▶ Problem to solve:
Of the lines below, reproduce exactly those from the line containing "def execDramTrainingDone (r0" to the end, including both the first and the last.

▶ Collected data entries:
____________________
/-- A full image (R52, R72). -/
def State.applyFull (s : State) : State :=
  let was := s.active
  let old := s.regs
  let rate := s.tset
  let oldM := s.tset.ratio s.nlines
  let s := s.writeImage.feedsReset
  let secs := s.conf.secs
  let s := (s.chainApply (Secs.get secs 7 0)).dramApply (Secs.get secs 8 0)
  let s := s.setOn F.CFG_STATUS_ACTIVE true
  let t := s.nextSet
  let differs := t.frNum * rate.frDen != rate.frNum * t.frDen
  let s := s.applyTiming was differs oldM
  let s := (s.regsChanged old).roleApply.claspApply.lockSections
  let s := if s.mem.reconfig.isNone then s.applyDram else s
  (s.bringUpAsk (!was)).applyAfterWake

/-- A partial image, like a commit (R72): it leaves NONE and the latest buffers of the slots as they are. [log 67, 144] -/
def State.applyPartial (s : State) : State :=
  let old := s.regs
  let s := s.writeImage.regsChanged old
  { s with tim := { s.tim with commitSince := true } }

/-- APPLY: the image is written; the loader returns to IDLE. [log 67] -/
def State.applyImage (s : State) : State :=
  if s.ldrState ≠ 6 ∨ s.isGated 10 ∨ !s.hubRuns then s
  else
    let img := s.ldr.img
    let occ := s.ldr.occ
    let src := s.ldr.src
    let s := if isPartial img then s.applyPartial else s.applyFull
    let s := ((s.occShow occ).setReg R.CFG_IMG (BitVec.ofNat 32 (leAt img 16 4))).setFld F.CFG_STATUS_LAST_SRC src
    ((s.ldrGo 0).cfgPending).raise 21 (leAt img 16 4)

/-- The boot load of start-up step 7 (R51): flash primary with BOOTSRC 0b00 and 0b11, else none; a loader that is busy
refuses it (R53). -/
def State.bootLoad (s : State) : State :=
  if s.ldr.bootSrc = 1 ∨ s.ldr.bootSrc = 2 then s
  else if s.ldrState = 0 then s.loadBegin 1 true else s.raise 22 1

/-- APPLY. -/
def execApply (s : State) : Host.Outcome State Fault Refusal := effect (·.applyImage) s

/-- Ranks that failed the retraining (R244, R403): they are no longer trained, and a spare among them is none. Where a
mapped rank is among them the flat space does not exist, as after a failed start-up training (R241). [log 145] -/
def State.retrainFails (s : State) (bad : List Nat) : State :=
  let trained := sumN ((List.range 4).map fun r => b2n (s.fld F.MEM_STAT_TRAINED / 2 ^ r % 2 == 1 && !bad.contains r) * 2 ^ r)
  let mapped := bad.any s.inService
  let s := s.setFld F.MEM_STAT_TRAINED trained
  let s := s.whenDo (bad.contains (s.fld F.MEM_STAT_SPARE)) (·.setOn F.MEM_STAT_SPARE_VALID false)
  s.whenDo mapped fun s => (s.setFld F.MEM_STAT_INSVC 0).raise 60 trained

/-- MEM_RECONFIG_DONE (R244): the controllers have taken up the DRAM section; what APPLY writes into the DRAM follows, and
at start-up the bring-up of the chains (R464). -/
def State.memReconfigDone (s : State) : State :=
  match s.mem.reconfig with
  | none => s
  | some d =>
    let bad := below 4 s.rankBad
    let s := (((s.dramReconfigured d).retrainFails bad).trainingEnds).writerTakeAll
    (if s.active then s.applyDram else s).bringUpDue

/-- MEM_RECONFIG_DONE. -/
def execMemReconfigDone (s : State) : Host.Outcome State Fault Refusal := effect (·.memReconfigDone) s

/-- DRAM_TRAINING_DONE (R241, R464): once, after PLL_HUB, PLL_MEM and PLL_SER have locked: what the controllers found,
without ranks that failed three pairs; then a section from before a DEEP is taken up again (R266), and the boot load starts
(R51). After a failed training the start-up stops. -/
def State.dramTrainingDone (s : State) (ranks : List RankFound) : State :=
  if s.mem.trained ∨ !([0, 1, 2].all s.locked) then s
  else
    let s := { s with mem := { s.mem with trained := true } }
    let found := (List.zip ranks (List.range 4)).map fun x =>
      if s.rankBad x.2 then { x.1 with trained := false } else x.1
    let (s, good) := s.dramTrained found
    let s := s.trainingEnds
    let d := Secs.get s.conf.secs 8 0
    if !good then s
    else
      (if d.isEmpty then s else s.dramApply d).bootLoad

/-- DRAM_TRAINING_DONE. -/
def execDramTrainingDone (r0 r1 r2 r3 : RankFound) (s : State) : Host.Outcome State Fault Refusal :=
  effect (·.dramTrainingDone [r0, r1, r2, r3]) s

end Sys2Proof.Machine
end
____________________
▶ Exercise solution:
def execDramTrainingDone (r0 r1 r2 r3 : RankFound) (s : State) : Host.Outcome State Fault Refusal :=
  effect (·.dramTrainingDone [r0, r1, r2, r3]) s

end Sys2Proof.Machine
end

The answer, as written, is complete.